Diane juga menyatakan bahwa arti asli dari kata disiplin ini juga berkonotasi
dengan disiplin diri dari murid-murid Socrates dan Plato. Disiplin diri dapat
membuat seseorang menggali potensinya menuju kepada sebuah tujuan, sesuatu yang
dihargai dan bermakna. Dengan kata lain, disiplin diri juga mempelajari
bagaimana cara kita mengontrol diri, dan bagaimana menguasai diri untuk memilih
tindakan yang mengacu pada nilai-nilai yang kita hargai.

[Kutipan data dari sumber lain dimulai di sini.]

theorem RoundTrip.minn (d a b) : RoundTrip.Statement (.minn d a b) := by
  intro n enc hw
  have hn : 0x01000016 + d.val * 2 ^ 18 + a.val * 2 ^ 12 + b.val * 2 ^ 6 = n := Option.some.inj enc
  have l0 := d.isLt
  have l1 := a.isLt
  have l2 := b.isLt
  refine ⟨by omega, ?_⟩
  have hm : bitsAt n 24 5 = 1 := by unfold bitsAt; omega
  have t0_6 : bitsAt n 0 6 = 22 := by unfold bitsAt; omega
  have e_d : gAt n 18 = d := gAt_of (by unfold bitsAt; omega)
  have e_a : gAt n 12 = a := gAt_of (by unfold bitsAt; omega)
  have e_b : gAt n 6 = b := gAt_of (by unfold bitsAt; omega)
  simp [decodeInstr, decodeMaj01, hm, t0_6, e_d, e_a, e_b]

theorem RoundTrip.maxn (d a b) : RoundTrip.Statement (.maxn d a b) := by
  intro n enc hw
  have hn : 0x01000017 + d.val * 2 ^ 18 + a.val * 2 ^ 12 + b.val * 2 ^ 6 = n := Option.some.inj enc
  have l0 := d.isLt
  have l1 := a.isLt
  have l2 := b.isLt
  refine ⟨by omega, ?_⟩
  have hm : bitsAt n 24 5 = 1 := by unfold bitsAt; omega
  have t0_6 : bitsAt n 0 6 = 23 := by unfold bitsAt; omega
  have e_d : gAt n 18 = d := gAt_of (by unfold bitsAt; omega)
  have e_a : gAt n 12 = a := gAt_of (by unfold bitsAt; omega)
  have e_b : gAt n 6 = b := gAt_of (by unfold bitsAt; omega)
  simp [decodeInstr, decodeMaj01, hm, t0_6, e_d, e_a, e_b]

theorem RoundTrip.csel (d a b) : RoundTrip.Statement (.csel d a b) := by
  intro n enc hw
  have hn : 0x01000018 + d.val * 2 ^ 18 + a.val * 2 ^ 12 + b.val * 2 ^ 6 = n := Option.some.inj enc
  have l0 := d.isLt
  have l1 := a.isLt
  have l2 := b.isLt
  refine ⟨by omega, ?_⟩
  have hm : bitsAt n 24 5 = 1 := by unfold bitsAt; omega
  have t0_6 : bitsAt n 0 6 = 24 := by unfold bitsAt; omega
  have e_d : gAt n 18 = d := gAt_of (by unfold bitsAt; omega)
  have e_a : gAt n 12 = a := gAt_of (by unfold bitsAt; omega)
  have e_b : gAt n 6 = b := gAt_of (by unfold bitsAt; omega)
  simp [decodeInstr, decodeMaj01, hm, t0_6, e_d, e_a, e_b]

theorem RoundTrip.extr (d a b) : RoundTrip.Statement (.extr d a b) := by
  intro n enc hw
  have hn : 0x0100001C + d.val * 2 ^ 18 + a.val * 2 ^ 12 + b.val * 2 ^ 6 = n := Option.some.inj enc
  have l0 := d.isLt
  have l1 := a.isLt
  have l2 := b.isLt
  refine ⟨by omega, ?_⟩
  have hm : bitsAt n 24 5 = 1 := by unfold bitsAt; omega
  have t0_6 : bitsAt n 0 6 = 28 := by unfold bitsAt; omega
  have e_d : gAt n 18 = d := gAt_of (by unfold bitsAt; omega)
  have e_a : gAt n 12 = a := gAt_of (by unfold bitsAt; omega)
  have e_b : gAt n 6 = b := gAt_of (by unfold bitsAt; omega)
  simp [decodeInstr, decodeMaj01, hm, t0_6, e_d, e_a, e_b]

theorem RoundTrip.insr (d a b) : RoundTrip.Statement (.insr d a b) := by
  intro n enc hw
  have hn : 0x0100001D + d.val * 2 ^ 18 + a.val * 2 ^ 12 + b.val * 2 ^ 6 = n := Option.some.inj enc
  have l0 := d.isLt
  have l1 := a.isLt
  have l2 := b.isLt
  refine ⟨by omega, ?_⟩
  have hm : bitsAt n 24 5 = 1 := by unfold bitsAt; omega
  have t0_6 : bitsAt n 0 6 = 29 := by unfold bitsAt; omega
  have e_d : gAt n 18 = d := gAt_of (by unfold bitsAt; omega)
  have e_a : gAt n 12 = a := gAt_of (by unfold bitsAt; omega)
  have e_b : gAt n 6 = b := gAt_of (by unfold bitsAt; omega)
  simp [decodeInstr, decodeMaj01, hm, t0_6, e_d, e_a, e_b]

theorem RoundTrip.lea (d a b) : RoundTrip.Statement (.lea d a b) := by
  intro n enc hw
  have hn : 0x0100001E + d.val * 2 ^ 18 + a.val * 2 ^ 12 + b.val * 2 ^ 6 = n := Option.some.inj enc
  have l0 := d.isLt
  have l1 := a.isLt
  have l2 := b.isLt
  refine ⟨by omega, ?_⟩
  have hm : bitsAt n 24 5 = 1 := by unfold bitsAt; omega
  have t0_6 : bitsAt n 0 6 = 30 := by unfold bitsAt; omega
  have e_d : gAt n 18 = d := gAt_of (by unfold bitsAt; omega)
  have e_a : gAt n 12 = a := gAt_of (by unfold bitsAt; omega)
  have e_b : gAt n 6 = b := gAt_of (by unfold bitsAt; omega)
  simp [decodeInstr, decodeMaj01, hm, t0_6, e_d, e_a, e_b]

theorem RoundTrip.clz (d a) : RoundTrip.Statement (.clz d a) := by
  intro n enc hw
  have hn : 0x01000020 + d.val * 2 ^ 18 + a.val * 2 ^ 12 = n := Option.some.inj enc
  have l0 := d.isLt
  have l1 := a.isLt
  refine ⟨by omega, ?_⟩
  have hm : bitsAt n 24 5 = 1 := by unfold bitsAt; omega
  have t0_6 : bitsAt n 0 6 = 32 := by unfold bitsAt; omega
  have t6_6 : bitsAt n 6 6 = 0 := by unfold bitsAt; omega
  have e_d : gAt n 18 = d := gAt_of (by unfold bitsAt; omega)
  have e_a : gAt n 12 = a := gAt_of (by unfold bitsAt; omega)
  simp [decodeInstr, decodeMaj01, zeroField, hm, t0_6, t6_6, e_d, e_a]

theorem RoundTrip.ctz (d a) : RoundTrip.Statement (.ctz d a) := by
  intro n enc hw
  have hn : 0x01000021 + d.val * 2 ^ 18 + a.val * 2 ^ 12 = n := Option.some.inj enc
  have l0 := d.isLt
  have l1 := a.isLt
  refine ⟨by omega, ?_⟩
  have hm : bitsAt n 24 5 = 1 := by unfold bitsAt; omega
  have t0_6 : bitsAt n 0 6 = 33 := by unfold bitsAt; omega
  have t6_6 : bitsAt n 6 6 = 0 := by unfold bitsAt; omega
  have e_d : gAt n 18 = d := gAt_of (by unfold bitsAt; omega)
  have e_a : gAt n 12 = a := gAt_of (by unfold bitsAt; omega)
  simp [decodeInstr, decodeMaj01, zeroField, hm, t0_6, t6_6, e_d, e_a]

theorem RoundTrip.popc (d a) : RoundTrip.Statement (.popc d a) := by
  intro n enc hw
  have hn : 0x01000022 + d.val * 2 ^ 18 + a.val * 2 ^ 12 = n := Option.some.inj enc
  have l0 := d.isLt
  have l1 := a.isLt
  refine ⟨by omega, ?_⟩
  have hm : bitsAt n 24 5 = 1 := by unfold bitsAt; omega
  have t0_6 : bitsAt n 0 6 = 34 := by unfold bitsAt; omega
  have t6_6 : bitsAt n 6 6 = 0 := by unfold bitsAt; omega
  have e_d : gAt n 18 = d := gAt_of (by unfold bitsAt; omega)
  have e_a : gAt n 12 = a := gAt_of (by unfold bitsAt; omega)
  simp [decodeInstr, decodeMaj01, zeroField, hm, t0_6, t6_6, e_d, e_a]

Dengan kata lain, seseorang yang memiliki disiplin diri berarti mereka bisa
bertanggung jawab terhadap apa yang dilakukannya karena mereka mendasarkan
tindakan mereka pada nilai-nilai kebajikan universal. Dalam hal ini Ki Hajar
menyatakan; “...pertanggungjawaban atau verantwoordelijkheld
itulah selalu menjadi sisihannya hak atau kewajiban dari seseorang yang pegang
kekuasaan atau pimpinan dalam umumnya. Adapun artinya tidak lain ialah orang
tadi harus mempertanggungjawabkan dirinya serta tertibnya laku diri dari segala
hak dan kewajibannya.
(Ki Hajar Dewantara, pemikiran, Konsepsi, Keteladanan, Sikap Merdeka,
Cetakan Kelima, 2013, Halaman 469).
Sebagai pendidik, tujuan kita adalah menciptakan anak-anak yang memiliki
disiplin diri sehingga mereka bisa berperilaku dengan mengacu pada nilai-nilai
kebajikan universal dan memiliki motivasi intrinsik, bukan ekstrinsik.
Referensi:
Restitution: Restructuring School Discipline, Diane Chelsom Gossen, 2001,
New View Publications, North Canada.
Ki Hajar Dewantara; Pemikiran, Konsepsi, Keteladanan, Sikap Merdeka,2013,
UST-Press bekerjasama dengan Majelis Luhur Tamansiswa.
Bapak dan Ibu calon guru
penggerak,
Indah sekali bukan pemikiran-pemikiran
tentang konsep disiplin di atas. Mari kita bayangkan alangkah indahnya ketika
tercipta masyarakat yang bisa saling belajar, yang saling merasa terikat dan
terhubungkan satu sama lain; karena masyarakat seperti itu akan mengambil
tanggung jawab untuk pembelajarannya, senantiasa berusaha untuk menjadi insan
yang lebih baik dari sebelumnya. Itulah tujuan dari disiplin diri.